Rotten issues close after an additional 30d of inactivity.

If this issue is safe to close now please do so with /close.

Send feedback to sig-testing, kubernetes/test-infra and/or fejta.
/lifecycle rotten

fejta-bot on 11 Oct 2019

this PR fixes this bug https://github.com/kubernetes-sigs/kubespray/pull/4338
after this you can set cloud_provider: "aws"

/remove-lifecycle rotten

fentas on 20 Oct 2019

Issues go stale after 90d of inactivity.
Mark the issue as fresh with /remove-lifecycle stale.
Stale issues rot after an additional 30d of inactivity and eventually close.

If this issue is safe to close now please do so with /close.

Send feedback to sig-testing, kubernetes/test-infra and/or fejta.
/lifecycle stale

fejta-bot on 18 Jan 2020

Stale issues rot after 30d of inactivity.
Mark the issue as fresh with /remove-lifecycle rotten.
Rotten issues close after an additional 30d of inactivity.

If this issue is safe to close now please do so with /close.

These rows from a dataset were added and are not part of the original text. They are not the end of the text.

/-! ## storeHCP -/

@[simp] theorem storeHCP_icr (b : Bool) (s : State) : (storeHCP b s).icr = s.icr := rfl
@[simp] theorem storeHCP_cvr (b : Bool) (s : State) : (storeHCP b s).cvr = s.cvr := rfl
@[simp] theorem storeHCP_isr (b : Bool) (s : State) : (storeHCP b s).isr = s.isr := rfl
@[simp] theorem storeHCP_ivr (b : Bool) (s : State) : (storeHCP b s).ivr = s.ivr := rfl
@[simp] theorem storeHCP_txh (b : Bool) (s : State) : (storeHCP b s).txh = s.txh := rfl
@[simp] theorem storeHCP_txl (b : Bool) (s : State) : (storeHCP b s).txl = s.txl := rfl
@[simp] theorem storeHCP_rxh (b : Bool) (s : State) : (storeHCP b s).rxh = s.rxh := rfl
@[simp] theorem storeHCP_rxl (b : Bool) (s : State) : (storeHCP b s).rxl = s.rxl := rfl
@[simp] theorem storeHCP_hcr (b : Bool) (s : State) : (storeHCP b s).hcr = s.hcr := rfl
@[simp] theorem storeHCP_hsr (b : Bool) (s : State) : (storeHCP b s).hsr = putBit s.hsr Layout.hsrHCP b := rfl
@[simp] theorem storeHCP_htx (b : Bool) (s : State) : (storeHCP b s).htx = s.htx := rfl
@[simp] theorem storeHCP_hrx (b : Bool) (s : State) : (storeHCP b s).hrx = s.hrx := rfl
@[simp] theorem storeHCP_ipr (b : Bool) (s : State) : (storeHCP b s).ipr = s.ipr := rfl
@[simp] theorem storeHCP_p (b : Bool) (s : State) : (storeHCP b s).p = s.p := rfl
@[simp] theorem storeHCP_bootMode (b : Bool) (s : State) : (storeHCP b s).bootMode = s.bootMode := rfl
@[simp] theorem storeHCP_bootOffset (b : Bool) (s : State) : (storeHCP b s).bootOffset = s.bootOffset := rfl
@[simp] theorem storeHCP_pmem (b : Bool) (s : State) : (storeHCP b s).pmem = s.pmem := rfl
@[simp] theorem storeHCP_cfg (b : Bool) (s : State) : (storeHCP b s).cfg = s.cfg := rfl
@[simp] theorem storeHCP_freeCount (b : Bool) (s : State) : (storeHCP b s).freeCount = s.freeCount := rfl
@[simp] theorem storeHCP_queue (b : Bool) (s : State) : (storeHCP b s).queue = s.queue := rfl
@[simp] theorem storeHCP_result (b : Bool) (s : State) : (storeHCP b s).result = s.result := rfl
@[simp] theorem storeHCP_outs (b : Bool) (s : State) : (storeHCP b s).outs = s.outs := rfl

/-! ## storeHC -/

@[simp] theorem storeHC_icr (b : Bool) (s : State) : (storeHC b s).icr = s.icr := rfl
@[simp] theorem storeHC_cvr (b : Bool) (s : State) : (storeHC b s).cvr = putBit s.cvr Layout.cvrHC b := rfl
@[simp] theorem storeHC_isr (b : Bool) (s : State) : (storeHC b s).isr = s.isr := rfl
@[simp] theorem storeHC_ivr (b : Bool) (s : State) : (storeHC b s).ivr = s.ivr := rfl
@[simp] theorem storeHC_txh (b : Bool) (s : State) : (storeHC b s).txh = s.txh := rfl
@[simp] theorem storeHC_txl (b : Bool) (s : State) : (storeHC b s).txl = s.txl := rfl
@[simp] theorem storeHC_rxh (b : Bool) (s : State) : (storeHC b s).rxh = s.rxh := rfl
@[simp] theorem storeHC_rxl (b : Bool) (s : State) : (storeHC b s).rxl = s.rxl := rfl
@[simp] theorem storeHC_hcr (b : Bool) (s : State) : (storeHC b s).hcr = s.hcr := rfl
@[simp] theorem storeHC_hsr (b : Bool) (s : State) : (storeHC b s).hsr = s.hsr := rfl
@[simp] theorem storeHC_htx (b : Bool) (s : State) : (storeHC b s).htx = s.htx := rfl
@[simp] theorem storeHC_hrx (b : Bool) (s : State) : (storeHC b s).hrx = s.hrx := rfl
@[simp] theorem storeHC_ipr (b : Bool) (s : State) : (storeHC b s).ipr = s.ipr := rfl
@[simp] theorem storeHC_p (b : Bool) (s : State) : (storeHC b s).p = s.p := rfl
@[simp] theorem storeHC_bootMode (b : Bool) (s : State) : (storeHC b s).bootMode = s.bootMode := rfl
@[simp] theorem storeHC_bootOffset (b : Bool) (s : State) : (storeHC b s).bootOffset = s.bootOffset := rfl
@[simp] theorem storeHC_pmem (b : Bool) (s : State) : (storeHC b s).pmem = s.pmem := rfl
@[simp] theorem storeHC_cfg (b : Bool) (s : State) : (storeHC b s).cfg = s.cfg := rfl
@[simp] theorem storeHC_freeCount (b : Bool) (s : State) : (storeHC b s).freeCount = s.freeCount := rfl
@[simp] theorem storeHC_queue (b : Bool) (s : State) : (storeHC b s).queue = s.queue := rfl
@[simp] theorem storeHC_result (b : Bool) (s : State) : (storeHC b s).result = s.result := rfl
@[simp] theorem storeHC_outs (b : Bool) (s : State) : (storeHC b s).outs = s.outs := rfl

/-! ## bootAdvance -/

@[simp] theorem bootAdvance_icr (s : State) : (bootAdvance s).icr = s.icr := rfl
@[simp] theorem bootAdvance_cvr (s : State) : (bootAdvance s).cvr = s.cvr := rfl
@[simp] theorem bootAdvance_isr (s : State) : (bootAdvance s).isr = s.isr := rfl
@[simp] theorem bootAdvance_ivr (s : State) : (bootAdvance s).ivr = s.ivr := rfl
@[simp] theorem bootAdvance_txh (s : State) : (bootAdvance s).txh = s.txh := rfl
@[simp] theorem bootAdvance_txl (s : State) : (bootAdvance s).txl = s.txl := rfl
@[simp] theorem bootAdvance_rxh (s : State) : (bootAdvance s).rxh = s.rxh := rfl
@[simp] theorem bootAdvance_rxl (s : State) : (bootAdvance s).rxl = s.rxl := rfl
@[simp] theorem bootAdvance_hcr (s : State) : (bootAdvance s).hcr = s.hcr := rfl
@[simp] theorem bootAdvance_hsr (s : State) : (bootAdvance s).hsr = s.hsr := rfl
@[simp] theorem bootAdvance_htx (s : State) : (bootAdvance s).htx = s.htx := rfl
@[simp] theorem bootAdvance_hrx (s : State) : (bootAdvance s).hrx = s.hrx := rfl
@[simp] theorem bootAdvance_ipr (s : State) : (bootAdvance s).ipr = s.ipr := rfl
@[simp] theorem bootAdvance_p (s : State) : (bootAdvance s).p = s.p := rfl
@[simp] theorem bootAdvance_bootMode (s : State) : (bootAdvance s).bootMode = if s.bootOffset + 1 = Layout.bootLimit then .off else s.bootMode := rfl
@[simp] theorem bootAdvance_bootOffset (s : State) : (bootAdvance s).bootOffset = s.bootOffset + 1 := rfl
@[simp] theorem bootAdvance_pmem (s : State) : (bootAdvance s).pmem = s.pmem := rfl
@[simp] theorem bootAdvance_cfg (s : State) : (bootAdvance s).cfg = s.cfg := rfl
@[simp] theorem bootAdvance_freeCount (s : State) : (bootAdvance s).freeCount = s.freeCount := rfl
@[simp] theorem bootAdvance_queue (s : State) : (bootAdvance s).queue = s.queue := rfl
@[simp] theorem bootAdvance_result (s : State) : (bootAdvance s).result = s.result := rfl
@[simp] theorem bootAdvance_outs (s : State) : (bootAdvance s).outs = s.outs := rfl

/-! ## The reset table -/

@[simp] theorem ofOpen_resetICR (o : Cfg.Open) : (Cfg.ofOpen o).resetICR = 0x00#8 := rfl
@[simp] theorem ofOpen_resetHCR (o : Cfg.Open) : (Cfg.ofOpen o).resetHCR = 0x0000#16 := rfl
@[simp] theorem ofOpen_resetIvr (o : Cfg.Open) : (Cfg.ofOpen o).resetIvr = o.resetIvr := rfl
@[simp] theorem ofOpen_resetIpr (o : Cfg.Open) : (Cfg.ofOpen o).resetIpr = o.resetIpr := rfl
@[simp] theorem ofOpen_resetP (o : Cfg.Open) : (Cfg.ofOpen o).resetP = o.resetP := rfl
@[simp] theorem ofOpen_bootAtReset (o : Cfg.Open) : (Cfg.ofOpen o).bootAtReset = o.bootAtReset := rfl
@[simp] theorem ofOpen_resetBootOffset (o : Cfg.Open) : (Cfg.ofOpen o).resetBootOffset = 0 := rfl

@[simp] theorem resetCVR_eq (o : Cfg.Open) : resetCVR (Cfg.ofOpen o) = putField 0x00#8 Layout.cvrHVLo o.resetHv := by
  show putField (putBit 0x00#8 7 false) 0 o.resetHv = putField 0x00#8 0 o.resetHv
  rw [show putBit 0x00#8 7 false = 0x00#8 from by decide]
@[simp] theorem resetISR_eq (o : Cfg.Open) : resetISR (Cfg.ofOpen o) = 0x02#8 := by
  show putBit (putBit (putBit (putBit 0x00#8 4 ((0x0000#16).getLsbD 4)) 3 ((0x0000#16).getLsbD 3)) 1 true) 0 false = 0x02#8
  decide
@[simp] theorem resetHSR_eq (o : Cfg.Open) : resetHSR (Cfg.ofOpen o) = 0x0002#16 := by
  show putBit (putBit (putBit (putBit (putBit 0x0000#16 4 ((0x00#8).getLsbD 4)) 3 ((0x00#8).getLsbD 3)) 2 false) 1 true) 0
    false = 0x0002#16
  decide

/-! ## resetRegisters -/

@[simp] theorem resetRegisters_icr (s : State) : (resetRegisters s).icr = 0x00 := rfl
@[simp] theorem resetRegisters_cvr (s : State) : (resetRegisters s).cvr = putField 0x00#8 Layout.cvrHVLo s.cfg.resetHv :=
  resetCVR_eq s.cfg
@[simp] theorem resetRegisters_isr (s : State) : (resetRegisters s).isr = 0x02#8 := resetISR_eq s.cfg
@[simp] theorem resetRegisters_ivr (s : State) : (resetRegisters s).ivr = s.cfg.resetIvr := rfl
@[simp] theorem resetRegisters_txh (s : State) : (resetRegisters s).txh = Config.freeByte s.freeCount := rfl
@[simp] theorem resetRegisters_txl (s : State) : (resetRegisters s).txl = Config.freeByte (s.freeCount + 1) := rfl
@[simp] theorem resetRegisters_rxh (s : State) : (resetRegisters s).rxh = Config.freeByte (s.freeCount + 2) := rfl
@[simp] theorem resetRegisters_rxl (s : State) : (resetRegisters s).rxl = Config.freeByte (s.freeCount + 3) := rfl
@[simp] theorem resetRegisters_hcr (s : State) : (resetRegisters s).hcr = 0x0000 := rfl
@[simp] theorem resetRegisters_hsr (s : State) : (resetRegisters s).hsr = 0x0002#16 := resetHSR_eq s.cfg
@[simp] theorem resetRegisters_htx (s : State) : (resetRegisters s).htx = Config.freeWord (s.freeCount + 4) := rfl
@[simp] theorem resetRegisters_hrx (s : State) : (resetRegisters s).hrx = Config.freeWord (s.freeCount + 5) := rfl
@[simp] theorem resetRegisters_ipr (s : State) : (resetRegisters s).ipr = s.cfg.resetIpr := rfl
@[simp] theorem resetRegisters_p (s : State) : (resetRegisters s).p = s.cfg.resetP := rfl
@[simp] theorem resetRegisters_bootMode (s : State) : (resetRegisters s).bootMode = s.cfg.bootAtReset := rfl
@[simp] theorem resetRegisters_bootOffset (s : State) : (resetRegisters s).bootOffset = 0 := rfl
@[simp] theorem resetRegisters_pmem (s : State) : (resetRegisters s).pmem = s.pmem := rfl
@[simp] theorem resetRegisters_cfg (s : State) : (resetRegisters s).cfg = s.cfg := rfl
@[simp] theorem resetRegisters_freeCount (s : State) : (resetRegisters s).freeCount = s.freeCount + 6 := rfl
@[simp] theorem resetRegisters_queue (s : State) : (resetRegisters s).queue = s.queue := rfl
@[simp] theorem resetRegisters_result (s : State) : (resetRegisters s).result = s.result := rfl
@[simp] theorem resetRegisters_outs (s : State) : (resetRegisters s).outs = s.outs := rfl

/-! ## raiseIf -/

@[simp] theorem raiseIf_icr (x e : Bool) (tag : IrqTag) (s : State) : (raiseIf x e tag s).icr = s.icr := by
  unfold raiseIf; split <;> rfl
@[simp] theorem raiseIf_cvr (x e : Bool) (tag : IrqTag) (s : State) : (raiseIf x e tag s).cvr = s.cvr := by
  unfold raiseIf; split <;> rfl
@[simp] theorem raiseIf_isr (x e : Bool) (tag : IrqTag) (s : State) : (raiseIf x e tag s).isr = s.isr := by
  unfold raiseIf; split <;> rfl
@[simp] theorem raiseIf_ivr (x e : Bool) (tag : IrqTag) (s : State) : (raiseIf x e tag s).ivr = s.ivr := by
  unfold raiseIf; split <;> rfl
@[simp] theorem raiseIf_txh (x e : Bool) (tag : IrqTag) (s : State) : (raiseIf x e tag s).txh = s.txh := by
  unfold raiseIf; split <;> rfl
@[simp] theorem raiseIf_txl (x e : Bool) (tag : IrqTag) (s : State) : (raiseIf x e tag s).txl = s.txl := by
  unfold raiseIf; split <;> rfl
@[simp] theorem raiseIf_rxh (x e : Bool) (tag : IrqTag) (s : State) : (raiseIf x e tag s).rxh = s.rxh := by
  unfold raiseIf; split <;> rfl
@[simp] theorem raiseIf_rxl (x e : Bool) (tag : IrqTag) (s : State) : (raiseIf x e tag s).rxl = s.rxl := by
  unfold raiseIf; split <;> rfl
@[simp] theorem raiseIf_hcr (x e : Bool) (tag : IrqTag) (s : State) : (raiseIf x e tag s).hcr = s.hcr := by
  unfold raiseIf; split <;> rfl
@[simp] theorem raiseIf_hsr (x e : Bool) (tag : IrqTag) (s : State) : (raiseIf x e tag s).hsr = s.hsr := by
  unfold raiseIf; split <;> rfl
@[simp] theorem raiseIf_htx (x e : Bool) (tag : IrqTag) (s : State) : (raiseIf x e tag s).htx = s.htx := by
  unfold raiseIf; split <;> rfl
@[simp] theorem raiseIf_hrx (x e : Bool) (tag : IrqTag) (s : State) : (raiseIf x e tag s).hrx = s.hrx := by
  unfold raiseIf; split <;> rfl
@[simp] theorem raiseIf_ipr (x e : Bool) (tag : IrqTag) (s : State) : (raiseIf x e tag s).ipr = s.ipr := by
  unfold raiseIf; split <;> rfl
@[simp] theorem raiseIf_p (x e : Bool) (tag : IrqTag) (s : State) : (raiseIf x e tag s).p = s.p := by
  unfold raiseIf; split <;> rfl
@[simp] theorem raiseIf_bootMode (x e : Bool) (tag : IrqTag) (s : State) : (raiseIf x e tag s).bootMode = s.bootMode := by
  unfold raiseIf; split <;> rfl
@[simp] theorem raiseIf_bootOffset (x e : Bool) (tag : IrqTag) (s : State) : (raiseIf x e tag s).bootOffset = s.bootOffset := by
  unfold raiseIf; split <;> rfl
@[simp] theorem raiseIf_pmem (x e : Bool) (tag : IrqTag) (s : State) : (raiseIf x e tag s).pmem = s.pmem := by
  unfold raiseIf; split <;> rfl
@[simp] theorem raiseIf_cfg (x e : Bool) (tag : IrqTag) (s : State) : (raiseIf x e tag s).cfg = s.cfg := by
  unfold raiseIf; split <;> rfl
@[simp] theorem raiseIf_freeCount (x e : Bool) (tag : IrqTag) (s : State) : (raiseIf x e tag s).freeCount = s.freeCount := by
  unfold raiseIf; split <;> rfl
@[simp] theorem raiseIf_queue (x e : Bool) (tag : IrqTag) (s : State) : (raiseIf x e tag s).queue = s.queue := by
  unfold raiseIf; split <;> rfl
@[simp] theorem raiseIf_result (x e : Bool) (tag : IrqTag) (s : State) : (raiseIf x e tag s).result = s.result := by
  unfold raiseIf; split <;> rfl
@[simp] theorem raiseIf_outs (x e : Bool) (tag : IrqTag) (s : State) :
    (raiseIf x e tag s).outs = s.outs ++ (if x && e then [.irq tag] else []) := by
  unfold raiseIf; split <;> simp_all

Send feedback to sig-testing, kubernetes/test-infra and/or fejta.
/lifecycle rotten

fejta-bot on 17 Feb 2020

Rotten issues close after 30d of inactivity.
Reopen the issue with /reopen.
Mark the issue as fresh with /remove-lifecycle rotten.

Send feedback to sig-testing, kubernetes/test-infra and/or fejta.
/close

fejta-bot on 18 Mar 2020

@fejta-bot: Closing this issue.

In response to this:

Rotten issues close after 30d of inactivity.
Reopen the issue with /reopen.
Mark the issue as fresh with /remove-lifecycle rotten.

Send feedback to sig-testing, kubernetes/test-infra and/or fejta.
/close

Instructions for interacting with me using PR comments are available here. If you have questions or suggestions related to my behavior, please file an issue against the kubernetes/test-infra repository.